In my first journalism job, I was promoted after six months to deputy editor at the age of 22. In my current role, I was promoted to senior editor after a year. When I first got the position, I remember feeling proud as I sat alongside four senior male colleagues for our first editorial meeting.
The biggest thing I’ve learnt in my career is how important it is to treat everyone equally and judge colleagues completely on their work and how they treat others. I know my career experiences have been largely positive, but this is rare.
The Trades Union Congress (TUC) 2019 Racism at Work survey shared plenty of distressing findings. More than 70% of ethnic minority workers revealed they have faced racial harassment at work in the past five years. Almost half of those surveyed said they had suffered “verbal abuse and racist jokes”. And more than 40% of people who reported a racist incident said they were either ignored or had been branded a “troublemaker”.
These shocking statistics show we have a very long way to go before Black people are no longer met with discrimination and hostility for the colour of their skin.
The death of unarmed black civilian George Floyd left me horrified. My jaw dropped when I saw the footage of white police officer Derek Chauvin kneeling on Floyd’s neck for more than eight minutes as he pleaded that he could not breath.
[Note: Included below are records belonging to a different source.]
-- ==== Sys2Proof/Machine/Euclid.lean ====
section
/-! DEFINITION. The Euclidean commands (41_euclid.md, rules R101 and R107). -/
namespace Sys2Proof.Machine

/-- `GCD rd, ra, rb`: the gcd to `b[rd]`, and `CP` (rule R101). -/
def execGcd (rd ra rb : Reg) (s : State) : Host.Outcome State Fault Refusal :=
  .next (s.storing (encodeHead (.gcd rd ra rb)) (gcdOf (s.reg ra) (s.reg rb))
    ((s.setReg rd (gcdOf (s.reg ra) (s.reg rb))).setCp (coprimeFlag (gcdOf (s.reg ra) (s.reg rb)))))

/-- `INV rd, rw, rm`: the inverse of `b[rw]` modulo `b[rm]`; `ModRange` is checked before `NotCoprime` (rules R107,
R172). -/
def execInv (rd rw rm : Reg) (s : State) : Host.Outcome State Fault Refusal :=
  .next (if s.reg rm < 2 then s.raise .modRange (encodeHead (.inv rd rw rm))
    else if gcdOf (s.reg rm) (s.reg rw) ≠ 1 then s.raise .notCoprime (encodeHead (.inv rd rw rm))
    else s.writeReg (encodeHead (.inv rd rw rm)) rd (inverse (s.reg rm) (s.reg rw)))

end Sys2Proof.Machine
end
The Black Lives Matter protests happening around the world right now are important. Although I strongly disagree with any violence or looting, those participating in peaceful protests have brought injustices, sufferings and issues Black people have endured for centuries to the forefront of everyone’s minds and instigated a powerful conversation about race, one that’s long overdue.
Whether it is personally or professionally, most Black people in some area of their lives have felt oppressed and unequal in comparison to white people. Change must happen.
I am finally happy being a Black woman. I am so eternally grateful for the support network around me – my amazing family, friends and wonderful boyfriend have supported and encouraged me to be proud of my race and who I am as a person.
I am proud of my heritage and my black skin, and I am hopeful for a better world for Black people from this movement.